But just because you removed the cancer, doesn't mean you got all the cells.

"The Bullies" are still out there. That and even the term "Bullies" is arbitrary depending who you are. Maybe that is one of the more profound problems. I mean, if you're a person who knows how to construct their words very carefully and are smart enough to ally yourself with people who have power (mods) or even people who can influence power (friends of mods), you can potentially make yourself untouchable and nobody is gonna do anything about it because:
A) Who wants to perma-ban a friend?
B) Your words are constructed in such a manner that they just barely make it in under the boards Terms of Service.
And
C) Though "Technically" you're doing nothing wrong, you can still use the ambiguous gray areas of the rules to hurl veiled insults and sarcastic barbs towards people you feel deserve it. 

Again, they're doing nothing "wrong" and they do contribute to the community as a whole, but they still can make jabs at people where most of us would get into a lot of trouble. It's not an exclusive HP issue, but that's where it was most prevalent. I haven't posted enough around here in my return to say if this is still the case or not. 

It's definitely something I have noticed in the past, and I'll be the first to admit that I could be miles off base here because it is simply my perception. Whatever the case may be, I don't post as much as I used to, simply because the damage has been done.

I take pride in the things I write. Not everything, of course, but in the things I feel that matter. Some people have a different take on what I think and feel and that's fine. I believe we can learn from each other through disagreement because we can talk and our opinions can be altered based on brand new information. Sometimes though, it just feels like an insult, but it's not, though the intention is there and if that's what you infer from it, that's just _your_ "too bad".

Again, this was a big problem in Hyde Park.
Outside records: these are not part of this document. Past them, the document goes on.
-- ==== Sys2Proof/Machine/ObjTable.lean ====
section
/-!
DEFINITION. Machine/ObjTable.lean: the object dictionary's rows, as the Objects tables of the spec give them (R49, R80,
R116, R144, R175, R201, R234, R258, R291, R332, R334, R360, R396, R429, R448, R481, R496, R522, R542, R566, R585), one
row per object family, and the key of each object.
-/
namespace Sys2Proof.Machine

/-- Type codes (R452). -/
inductive ObjTy where
  | bool | u8 | u16 | u32 | u64 | i8 | i16 | i32 | octets | text | domain
  deriving DecidableEq, Repr

/-- The code of a type (R452). -/
def ObjTy.code : ObjTy → Nat
  | .bool => 0x01 | .u8 => 0x10 | .u16 => 0x11 | .u32 => 0x12 | .u64 => 0x13
  | .i8 => 0x20 | .i16 => 0x21 | .i32 => 0x22 | .octets => 0x40 | .text => 0x41 | .domain => 0x42

/-- Access classes (R453). -/
inductive ObjAcc where
  | ro | wo | rw | rwp | const
  deriving DecidableEq, Repr

/-- The code of an access class (R453). -/
def ObjAcc.code : ObjAcc → Nat
  | .ro => 1 | .wo => 2 | .rw => 3 | .rwp => 4 | .const => 5

/-- The range an object's table row states: `live` ranges depend on other objects and `special` ones are stated by the
owning chapter; both are computed elsewhere. -/
inductive ObjRange where
  | any
  | span (lo hi : Nat)
  | step (lo hi m : Nat)
  | zeroOr (lo hi : Nat)
  | oneOf (vs : List Nat)
  | mask (m : Nat)
  | live
  | special
  deriving DecidableEq, Repr

/-- One row of an Objects table: `count` consecutive indices from `base` hold the object at sub-indices `sub` to
`sub + subs - 1`; `famBase` and `famCount` are the family of R457. -/
structure ObjRow where
  base : Nat
  count : Nat
  sub : Nat
  subs : Nat
  name : String
  ty : ObjTy
  acc : ObjAcc
  size : Nat
  dflt : Nat
  range : ObjRange
  unit : Nat
  extra : Bool
  deriving DecidableEq, Repr

/-- The key of object `idx:sub`. -/
abbrev objKey (idx sub : Nat) : Nat := idx * 256 + sub

/-- 0x4000:01 timebase.tc. -/
abbrev Obj.timebaseTc : Nat := 0x400001

/-- 0x4000:02 timebase.epoch. -/
abbrev Obj.timebaseEpoch : Nat := 0x400002

/-- 0x4000:03 timebase.state. -/
abbrev Obj.timebaseState : Nat := 0x400003

/-- 0x4000:04 timebase.nominal_khz. -/
abbrev Obj.timebaseNominalKhz : Nat := 0x400004

/-- 0x4000:05 timebase.measured_khz. -/
abbrev Obj.timebaseMeasuredKhz : Nat := 0x400005

/-- 0x4000:06 timebase.miss_limit. -/
abbrev Obj.timebaseMissLimit : Nat := 0x400006

/-- 0x4000:07 timebase.holdover_max_ms. -/
abbrev Obj.timebaseHoldoverMaxMs : Nat := 0x400007

/-- 0x4000:08 timebase.rate_margin_ppm. -/
abbrev Obj.timebaseRateMarginPpm : Nat := 0x400008

/-- 0x4000:09 timebase.crc_errors. -/
abbrev Obj.timebaseCrcErrors : Nat := 0x400009

/-- 0x4000:0A timebase.realign_count. -/
abbrev Obj.timebaseRealignCount : Nat := 0x40000A

/-- 0x4010:01 windows.post. -/
abbrev Obj.windowsPost : Nat := 0x401001

/-- 0x4010:02 windows.post_result. -/
abbrev Obj.windowsPostResult : Nat := 0x401002

/-- 0x4010:03 windows.pending. -/
abbrev Obj.windowsPending : Nat := 0x401003

/-- 0x4010:04 windows.current_class. -/
abbrev Obj.windowsCurrentClass : Nat := 0x401004

/-- 0x4010:05 windows.current_tag. -/
abbrev Obj.windowsCurrentTag : Nat := 0x401005

/-- 0x4010:06 windows.barrier_count. -/
abbrev Obj.windowsBarrierCount : Nat := 0x401006

/-- 0x4010:07 windows.post_dla. -/
abbrev Obj.windowsPostDla : Nat := 0x401007

/-- 0x4020:01 windows.write_fence_ns. -/
abbrev Obj.windowsWriteFenceNs : Nat := 0x402001

/-- 0x4020:02 windows.prologue_ns. -/
abbrev Obj.windowsPrologueNs : Nat := 0x402002

/-- 0x4020:03 windows.post_lead_ns. -/
abbrev Obj.windowsPostLeadNs : Nat := 0x402003

/-- 0x4020:04 windows.breach_count. -/
abbrev Obj.windowsBreachCount : Nat := 0x402004

/-- 0x4030:01 windows.absorb_limit_mib. -/
abbrev Obj.windowsAbsorbLimitMib : Nat := 0x403001

/-- 0x4030:02 windows.absorb_dirty_mib. -/
abbrev Obj.windowsAbsorbDirtyMib : Nat := 0x403002

/-- 0x4030:03 windows.absorb_committed_mib. -/
abbrev Obj.windowsAbsorbCommittedMib : Nat := 0x403003

/-- 0x4030:04 windows.drain_rate_mbs. -/
abbrev Obj.windowsDrainRateMbs : Nat := 0x403004

/-- 0x4030:05 windows.open_drain_pct. -/
abbrev Obj.windowsOpenDrainPct : Nat := 0x403005

/-- 0x4040:01 windows.debt.level. -/
abbrev Obj.windowsDebtLevel : Nat := 0x404001

/-- 0x4040:02 windows.debt.accrual. -/
abbrev Obj.windowsDebtAccrual : Nat := 0x404002

/-- 0x4040:03 windows.debt.max. -/
abbrev Obj.windowsDebtMax : Nat := 0x404003

/-- 0x4040:04 windows.debt.quiet_repay. -/
abbrev Obj.windowsDebtQuietRepay : Nat := 0x404004

/-- 0x4040:05 windows.debt.open_repay. -/
abbrev Obj.windowsDebtOpenRepay : Nat := 0x404005
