-- ==== Sys2Proof/Machine/Types.lean ====
section
/-!
DEFINITION. Machine/Types.lean: the records that State is made of, block by block, each named by the rules it holds.
Every field's default is its reset value; where the spec states none, the value is zero or empty (log entry 1).
-/
namespace Sys2Proof.Machine

/-! ### Timebase and windows (R8 to R49) -/

/-- The timebase states (R14). -/
inductive TbState where
  | unlocked | locked | holdover | expired
  deriving DecidableEq, Repr

/-- The timebase unit (R8 to R18, R587): `prev` is the last valid frame's tc and epoch; `ahead` the TC cycles a running
backward slew (`slewing`) has still to give back and `edge` the edges since it last held; `lastDue` the due point last settled. -/
structure Timebase where
  tc : Nat := 0
  epoch : Nat := 0
  state : TbState := .unlocked
  clk : Bool := false
  measuredKhz : Nat := 0
  lockKhz : Nat := 0
  misses : Nat := 0
  crcErrors : Nat := 0
  realigns : Nat := 0
  prev : Option (Nat × Nat) := none
  ahead : Nat := 0
  edge : Nat := 0
  slewing : Bool := false
  lastDue : Option Nat := none
  deriving DecidableEq, Repr

/-- The classes a pending window may have (R19). -/
inductive WinClass where
  | opn | quiet | burst | barrier
  deriving DecidableEq, Repr

/-- A pending window (R21), with its fence and prologue as TC counts kept at acceptance (R588), its acceptance number,
and which of its timeline actions are done (R37). -/
structure Window where
  cls : WinClass
  start : Nat
  stop : Nat
  tag : Nat
  noChange : Bool
  evtStart : Bool
  evtEnd : Bool
  absorb : Bool
  absorbMib : Nat
  line : Nat
  fence : Nat
  prologue : Nat
  fenced : Bool := false
  prologued : Bool := false
  active : Bool := false
  deriving DecidableEq, Repr

/-- What a scheduled operation does (R38): the owning chapters are 04, 08, 09, 12 and 18. -/
inductive OpKind where
  | caskDomain (c d : Nat)
  | recall (d : Nat)
  | scratchWays (old new : Nat)
  | reserve (old new : Nat)
  | ddrFreq (mask fsp : Nat)
  | linkChange (l target : Nat)
  | domain (n target : Nat)
  | bringUp (n : Nat)
  deriving DecidableEq, Repr

/-- The activities of its own that the device places on the timeline (R36). -/
inductive Activity where
  | allBankRefresh | drain | rekilning | patrol | zeroing | migration | calibration | scheduled | dumpWriteOut
  deriving DecidableEq, Repr

/-- A requested scheduled operation, its duration in µs, and the TC at which it started. -/
structure SchedOp where
  kind : OpKind
  us : Nat
  since : Nat := 0
  deriving DecidableEq, Repr

/-- The window scheduler (R19 to R48). Bit `k` of `forced` marks a class under forced repayment (R44), of `overrun` one that has counted
its overrun in the BURST window in effect (R45); `debtRest` keeps the fraction of each debt below one work-µs. `fenceOn` and `prologueOn`
say that a write fence or a prologue is in effect (R37). -/
structure WinUnit where
  pending : List Window := []
  results : Tab Nat := []
  barriers : Nat := 0
  breaches : Nat := 0
  debtLevel : Tab Nat := []
  debtAccrual : Tab Nat := []
  debtRest : Tab Nat := []
  debtOverruns : Tab Nat := []
  forced : Nat := 0
  overrun : Nat := 0
  fenceOn : Bool := false
  prologueOn : Bool := false
  ops : List SchedOp := []
  running : Option SchedOp := none
  deriving DecidableEq, Repr

/-! ### Fault collector and counters (R543 to R566) -/

/-- The block a fault source resets (R540, R551). -/
inductive Block where
  | head (h : Nat) | link (l : Nat) | chan (c : Nat) | none
  deriving DecidableEq, Repr

/-- The fault collector (R543 to R550): sticky bits as a 256-bit number, the counts, the chip resets counted by the
history, the sources set while the core is dark (R546), the reactions still to act, and a held SAFE request (R528). -/
structure FaultUnit where
  sticky : Nat := 0
  nmis : Nat := 0
  integrityErrors : Nat := 0
  history : Nat := 0
  dark : Nat := 0
  wantBlocks : List Block := []
  wantChip : Bool := false
  wantSafe : Bool := false
  safeHeld : Bool := false
  deriving DecidableEq, Repr

/-- A dump record (R564): `rest` holds, as one number, the counters whose events the model does not hold (`counterHidden`). -/
structure DumpRec where
  seq : Nat
  epoch : Nat
  tbState : Nat
  commanded : Bool
  tc : Nat
  clocks : Nat
  window : Nat
  skipped : Nat
  filterGen : Nat
  rest : Nat
  counters : Tab Nat
  deriving DecidableEq, Repr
It's a problem that is only going to manifest itself somewhere else. I'm not pointing fingers at anybody, because I'll get many fingers pointed back at me, and lord knows, I don't want to be fingered. It's all perception anyways, so my opinion is moot.

The only thing I can say with any length of certainty is that this problem is very subtle. You don't really notice it unless you are the target and when you say anything about it to anyone, you just get a reply similar to this:
_They didn't do anything that violates the TOS and They have a right to their opinion. We will keep an eye on this situation, but we strongly recommend that you use the ignore function._ 

Look, All I'm saying is just because HP is gone doesn't mean that the problem is. It will take a while for it to resurface again and I doubt it'll be as apparent as it was in HP, but it's going to come up again eventually. It is an inevitability because a lot of the underlying feelings are still there. Being a mod or even the board owner, you may not even see it.... right away. Again, it's a very subtle problem.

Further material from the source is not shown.